Wednesday, 12 August 2009


Steve Darnall / Alex Ross
A tramp lies prone on the ground, with loose change scattered around him. His clothes are tattered and dirty, and his face is old and worn, but he still bears an uncanny resemblance to…someone strangely familiar.

UNCLE SAM is a peculiar story, in that, it’s quite clearly and explicitly about the state of the American government (at the time, anyway) whilst also has a main character who’s obviously real, and has existed for a long, long time. OR HAS HE?

Yes, he has. UNCLE SAM is both a parable and a literal representation of said parable: Uncle Sam himself spends the majority of the book muttering famous quotes from American history, and searching for something. Is it his dignity? Is it belief in people? Is it hope that the country he stands for can remember what it stands for? Try, all of the above. Sam suffers flashbacks to frontier times, and the Civil War, as he starts to remember who he is. Has he always being the symbol of democracy we know him has, or did he eventually end up that way? Again, it’s a bit of both.

There is a superhero origin story buried under all the rhetoric, and the glimpses we get are exciting and interesting enough to make us want more (youths try to burn the ‘bum’ alive, but the flames don’t harm him, and he knows exactly what beliefs fuel people he meets, etc). Uncle Sam has appeared in certain DC comics as a full-fledged superhero, powered by the very country itself. The end of this story suggests that Uncle Sam might have been this one, once, but he could have just as easily have never existed.

If this all seems a little confusing, that’s because it is. By being everything and nothing at the same time, Steve Darnall has created a story that suggests the obvious, but rewards the theoretical. Perhaps the best thing in UNCLE SAM, though, is a short essay on Uncle Sam as a mythological figure in American history, and his real origin.

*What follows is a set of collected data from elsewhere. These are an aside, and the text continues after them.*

/-! ### `setGates` -/

@[simp] theorem setGates_now (d : Dev) (p : Nat) (x : Gates) : (setGates d p x).now = d.now := rfl
@[simp] theorem setGates_regs (d : Dev) (p : Nat) (x : Gates) : (setGates d p x).regs = d.regs := rfl
@[simp] theorem setGates_act (d : Dev) (p : Nat) (x : Gates) : (setGates d p x).act = d.act := rfl
@[simp] theorem setGates_frz (d : Dev) (p : Nat) (x : Gates) : (setGates d p x).frz = d.frz := rfl
@[simp] theorem setGates_frzSel (d : Dev) (p : Nat) (x : Gates) : (setGates d p x).frzSel = d.frzSel := rfl
@[simp] theorem setGates_tbl (d : Dev) (p : Nat) (x : Gates) : (setGates d p x).tbl = d.tbl := rfl
@[simp] theorem setGates_epoch (d : Dev) (p : Nat) (x : Gates) : (setGates d p x).epoch = d.epoch := rfl
@[simp] theorem setGates_retired (d : Dev) (p : Nat) (x : Gates) : (setGates d p x).retired = d.retired := rfl
@[simp] theorem setGates_srst (d : Dev) (p : Nat) (x : Gates) : (setGates d p x).srst = d.srst := rfl
@[simp] theorem setGates_commitAt (d : Dev) (p : Nat) (x : Gates) : (setGates d p x).commitAt = d.commitAt := rfl
@[simp] theorem setGates_refillAt (d : Dev) (p : Nat) (x : Gates) : (setGates d p x).refillAt = d.refillAt := rfl
@[simp] theorem setGates_tideRef (d : Dev) (p : Nat) (x : Gates) : (setGates d p x).tideRef = d.tideRef := rfl
@[simp] theorem setGates_sigFrom (d : Dev) (p : Nat) (x : Gates) : (setGates d p x).sigFrom = d.sigFrom := rfl
@[simp] theorem setGates_frees (d : Dev) (p : Nat) (x : Gates) : (setGates d p x).frees = d.frees := rfl
@[simp] theorem setGates_evq (d : Dev) (p : Nat) (x : Gates) : (setGates d p x).evq = d.evq := rfl
@[simp] theorem setGates_out (d : Dev) (p : Nat) (x : Gates) : (setGates d p x).out = d.out := rfl
@[simp] theorem setGates_memOut (d : Dev) (p : Nat) (x : Gates) : (setGates d p x).memOut = d.memOut := rfl
@[simp] theorem setGates_fcn (d : Dev) (p : Nat) (x : Gates) : (setGates d p x).fcn = d.fcn := rfl
@[simp] theorem setGates_time (d : Dev) (p : Nat) (x : Gates) : (setGates d p x).time = d.time := rfl
@[simp] theorem setGates_quays (d : Dev) (p : Nat) (x : Gates) : (setGates d p x).quays = d.quays := rfl
@[simp] theorem setGates_ports (d : Dev) (p : Nat) (x : Gates) : (setGates d p x).ports = d.ports := rfl
@[simp] theorem setGates_tx (d : Dev) (p : Nat) (x : Gates) : (setGates d p x).tx = d.tx := rfl
@[simp] theorem setGates_susp (d : Dev) (p : Nat) (x : Gates) : (setGates d p x).susp = d.susp := rfl
@[simp] theorem setGates_credits (d : Dev) (p : Nat) (x : Gates) : (setGates d p x).credits = d.credits := rfl
@[simp] theorem setGates_filters (d : Dev) (p : Nat) (x : Gates) : (setGates d p x).filters = d.filters := rfl
@[simp] theorem setGates_meters (d : Dev) (p : Nat) (x : Gates) : (setGates d p x).meters = d.meters := rfl
@[simp] theorem setGates_pend (d : Dev) (p : Nat) (x : Gates) : (setGates d p x).pend = d.pend := rfl
@[simp] theorem setGates_agedAt (d : Dev) (p : Nat) (x : Gates) : (setGates d p x).agedAt = d.agedAt := rfl
@[simp] theorem setGates_nextFid (d : Dev) (p : Nat) (x : Gates) : (setGates d p x).nextFid = d.nextFid := rfl
@[simp] theorem setGates_frerQ (d : Dev) (p : Nat) (x : Gates) : (setGates d p x).frerQ = d.frerQ := rfl
@[simp] theorem setGates_flush (d : Dev) (p : Nat) (x : Gates) : (setGates d p x).flush = d.flush := rfl
@[simp] theorem setGates_diagSer (d : Dev) (p : Nat) (x : Gates) : (setGates d p x).diagSer = d.diagSer := rfl
@[simp] theorem setGates_evidAt (d : Dev) (p : Nat) (x : Gates) : (setGates d p x).evidAt = d.evidAt := rfl
@[simp] theorem setGates_rateRem (d : Dev) (p : Nat) (x : Gates) : (setGates d p x).rateRem = d.rateRem := rfl
@[simp] theorem setGates_logAt (d : Dev) (p : Nat) (x : Gates) : (setGates d p x).logAt = d.logAt := rfl
@[simp] theorem setGates_retired1 (d : Dev) (p : Nat) (x : Gates) : (setGates d p x).retired1 = d.retired1 := rfl
@[simp] theorem setGates_scrub (d : Dev) (p : Nat) (x : Gates) : (setGates d p x).scrub = d.scrub := rfl
@[simp] theorem setGates_ferryIn (d : Dev) (p : Nat) (x : Gates) : (setGates d p x).ferryIn = d.ferryIn := rfl
@[simp] theorem setGates_ferry (d : Dev) (p : Nat) (x : Gates) : (setGates d p x).ferry = d.ferry := rfl
@[simp] theorem setGates_cans (d : Dev) (p : Nat) (x : Gates) : (setGates d p x).cans = d.cans := rfl
@[simp] theorem setGates_lins (d : Dev) (p : Nat) (x : Gates) : (setGates d p x).lins = d.lins := rfl
@[simp] theorem setGates_tapQ (d : Dev) (p : Nat) (x : Gates) : (setGates d p x).tapQ = d.tapQ := rfl
@[simp] theorem setGates_manQ (d : Dev) (p : Nat) (x : Gates) : (setGates d p x).manQ = d.manQ := rfl
@[simp] theorem setGates_car (d : Dev) (p : Nat) (x : Gates) : (setGates d p x).car = d.car := rfl
@[simp] theorem setGates_man (d : Dev) (p : Nat) (x : Gates) : (setGates d p x).man = d.man := rfl
@[simp] theorem setGates_diagPrev (d : Dev) (p : Nat) (x : Gates) : (setGates d p x).diagPrev = d.diagPrev := rfl
@[simp] theorem setGates_commitBy (d : Dev) (p : Nat) (x : Gates) : (setGates d p x).commitBy = d.commitBy := rfl
@[simp] theorem setGates_host (d : Dev) (p : Nat) (x : Gates) : (setGates d p x).host = d.host := rfl
@[simp] theorem setGates_xwe (d : Dev) (p : Nat) (x : Gates) : (setGates d p x).xwe = d.xwe := rfl
@[simp] theorem setGates_pair (d : Dev) (p : Nat) (x : Gates) : (setGates d p x).pair = d.pair := rfl
@[simp] theorem setGates_buoy (d : Dev) (p : Nat) (x : Gates) : (setGates d p x).buoy = d.buoy := rfl
@[simp] theorem setGates_pwr (d : Dev) (p : Nat) (x : Gates) : (setGates d p x).pwr = d.pwr := rfl
@[simp] theorem setGates_scarab (d : Dev) (p : Nat) (x : Gates) : (setGates d p x).scarab = d.scarab := rfl
@[simp] theorem setGates_dbg (d : Dev) (p : Nat) (x : Gates) : (setGates d p x).dbg = d.dbg := rfl
@[simp] theorem setGates_boot (d : Dev) (p : Nat) (x : Gates) : (setGates d p x).boot = d.boot := rfl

Finally, you really can’t berate the artwork of Alex Ross. He’s long since had the reputation for creating ‘real-world’ representations of superheroes, so using him to paint this book is an obvious, but worthwhile, choice. The only possible gripe is that you’re often left feeling that his work shouldn’t be confined to small frames, but, that’s the nature of comics so what’re you going to do?